= Task description =
From the first line through the one containing "theorem addTether_same (s", restate the listing word for word, and give no other lines.

[Start of section]

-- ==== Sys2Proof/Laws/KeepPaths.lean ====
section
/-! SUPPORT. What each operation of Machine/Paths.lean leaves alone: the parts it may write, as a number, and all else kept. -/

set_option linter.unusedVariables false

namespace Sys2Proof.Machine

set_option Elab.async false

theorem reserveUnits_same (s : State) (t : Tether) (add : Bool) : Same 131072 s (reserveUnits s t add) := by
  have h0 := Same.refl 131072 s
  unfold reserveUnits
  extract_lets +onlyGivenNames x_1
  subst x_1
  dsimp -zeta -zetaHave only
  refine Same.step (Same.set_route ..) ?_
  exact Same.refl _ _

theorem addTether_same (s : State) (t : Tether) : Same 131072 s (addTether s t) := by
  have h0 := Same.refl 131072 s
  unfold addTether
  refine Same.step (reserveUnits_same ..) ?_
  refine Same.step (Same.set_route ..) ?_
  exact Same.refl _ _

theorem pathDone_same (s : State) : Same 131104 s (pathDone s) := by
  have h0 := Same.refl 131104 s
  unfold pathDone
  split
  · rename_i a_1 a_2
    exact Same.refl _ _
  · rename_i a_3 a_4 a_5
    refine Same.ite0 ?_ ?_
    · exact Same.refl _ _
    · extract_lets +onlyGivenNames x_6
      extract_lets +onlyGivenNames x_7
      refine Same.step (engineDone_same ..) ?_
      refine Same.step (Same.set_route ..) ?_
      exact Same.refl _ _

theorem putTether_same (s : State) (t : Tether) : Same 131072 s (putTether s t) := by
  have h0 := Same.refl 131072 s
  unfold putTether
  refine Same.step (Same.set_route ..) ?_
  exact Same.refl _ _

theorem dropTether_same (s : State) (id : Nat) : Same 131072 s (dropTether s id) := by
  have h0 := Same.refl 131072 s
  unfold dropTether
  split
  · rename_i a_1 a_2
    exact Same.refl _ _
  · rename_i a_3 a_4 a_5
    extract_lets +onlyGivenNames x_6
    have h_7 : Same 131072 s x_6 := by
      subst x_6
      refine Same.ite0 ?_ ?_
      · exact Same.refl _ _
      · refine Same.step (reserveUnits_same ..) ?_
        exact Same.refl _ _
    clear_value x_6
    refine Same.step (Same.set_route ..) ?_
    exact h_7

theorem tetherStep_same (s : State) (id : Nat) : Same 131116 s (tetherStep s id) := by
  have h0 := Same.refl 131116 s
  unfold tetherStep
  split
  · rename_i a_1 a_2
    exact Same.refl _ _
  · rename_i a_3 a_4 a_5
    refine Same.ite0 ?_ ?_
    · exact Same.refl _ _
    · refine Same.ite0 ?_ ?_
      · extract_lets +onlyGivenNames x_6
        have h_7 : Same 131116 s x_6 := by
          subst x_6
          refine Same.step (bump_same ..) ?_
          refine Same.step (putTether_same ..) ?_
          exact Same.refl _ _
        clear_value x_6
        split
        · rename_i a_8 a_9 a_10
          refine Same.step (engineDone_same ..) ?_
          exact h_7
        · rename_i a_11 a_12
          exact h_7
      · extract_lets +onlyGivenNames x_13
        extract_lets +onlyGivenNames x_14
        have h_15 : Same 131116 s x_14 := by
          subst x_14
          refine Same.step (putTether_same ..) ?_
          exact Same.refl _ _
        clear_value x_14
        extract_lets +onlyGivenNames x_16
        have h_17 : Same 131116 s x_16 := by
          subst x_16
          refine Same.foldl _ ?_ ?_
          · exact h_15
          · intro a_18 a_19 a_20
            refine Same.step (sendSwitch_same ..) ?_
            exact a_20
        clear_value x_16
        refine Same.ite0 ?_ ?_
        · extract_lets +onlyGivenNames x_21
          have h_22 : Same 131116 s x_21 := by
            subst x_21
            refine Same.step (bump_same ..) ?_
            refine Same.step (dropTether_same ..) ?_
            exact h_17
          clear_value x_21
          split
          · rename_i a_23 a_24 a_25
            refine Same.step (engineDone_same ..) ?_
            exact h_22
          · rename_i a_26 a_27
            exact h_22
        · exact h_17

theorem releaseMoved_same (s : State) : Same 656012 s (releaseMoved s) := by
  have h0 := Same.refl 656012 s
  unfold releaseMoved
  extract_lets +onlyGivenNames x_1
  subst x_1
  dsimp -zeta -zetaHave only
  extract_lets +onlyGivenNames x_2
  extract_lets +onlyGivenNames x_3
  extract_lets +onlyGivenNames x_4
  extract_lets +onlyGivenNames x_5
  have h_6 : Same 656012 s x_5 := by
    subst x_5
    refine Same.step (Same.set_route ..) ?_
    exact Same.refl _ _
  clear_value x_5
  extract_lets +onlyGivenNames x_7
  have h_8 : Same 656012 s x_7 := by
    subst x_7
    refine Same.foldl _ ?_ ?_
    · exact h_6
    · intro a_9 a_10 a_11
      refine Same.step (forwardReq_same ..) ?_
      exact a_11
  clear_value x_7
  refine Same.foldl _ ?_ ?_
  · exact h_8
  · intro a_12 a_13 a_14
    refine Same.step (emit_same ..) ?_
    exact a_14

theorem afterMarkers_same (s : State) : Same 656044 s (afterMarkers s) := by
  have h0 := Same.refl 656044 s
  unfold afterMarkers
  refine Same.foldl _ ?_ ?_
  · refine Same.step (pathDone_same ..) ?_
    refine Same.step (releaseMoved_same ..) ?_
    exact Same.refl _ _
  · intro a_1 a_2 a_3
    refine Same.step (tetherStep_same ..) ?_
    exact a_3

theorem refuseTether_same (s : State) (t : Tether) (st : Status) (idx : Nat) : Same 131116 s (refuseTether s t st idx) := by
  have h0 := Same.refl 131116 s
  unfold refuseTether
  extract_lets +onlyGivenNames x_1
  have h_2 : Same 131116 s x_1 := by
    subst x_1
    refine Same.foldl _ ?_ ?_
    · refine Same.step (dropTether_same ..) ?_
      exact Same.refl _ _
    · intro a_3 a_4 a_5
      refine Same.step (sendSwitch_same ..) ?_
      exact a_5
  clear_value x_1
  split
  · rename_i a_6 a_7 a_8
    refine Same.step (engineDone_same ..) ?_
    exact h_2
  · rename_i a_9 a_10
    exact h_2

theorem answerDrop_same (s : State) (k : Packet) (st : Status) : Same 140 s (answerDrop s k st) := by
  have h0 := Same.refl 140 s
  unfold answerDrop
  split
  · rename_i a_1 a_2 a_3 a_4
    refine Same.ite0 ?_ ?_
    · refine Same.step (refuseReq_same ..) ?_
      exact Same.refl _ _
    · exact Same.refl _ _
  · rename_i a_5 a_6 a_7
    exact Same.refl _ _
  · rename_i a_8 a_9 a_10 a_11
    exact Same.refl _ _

[End of section]

= Result for this exercise =
-- ==== Sys2Proof/Laws/KeepPaths.lean ====
section
/-! SUPPORT. What each operation of Machine/Paths.lean leaves alone: the parts it may write, as a number, and all else kept. -/

set_option linter.unusedVariables false

namespace Sys2Proof.Machine

set_option Elab.async false

theorem reserveUnits_same (s : State) (t : Tether) (add : Bool) : Same 131072 s (reserveUnits s t add) := by
  have h0 := Same.refl 131072 s
  unfold reserveUnits
  extract_lets +onlyGivenNames x_1
  subst x_1
  dsimp -zeta -zetaHave only
  refine Same.step (Same.set_route ..) ?_
  exact Same.refl _ _

theorem addTether_same (s : State) (t : Tether) : Same 131072 s (addTether s t) := by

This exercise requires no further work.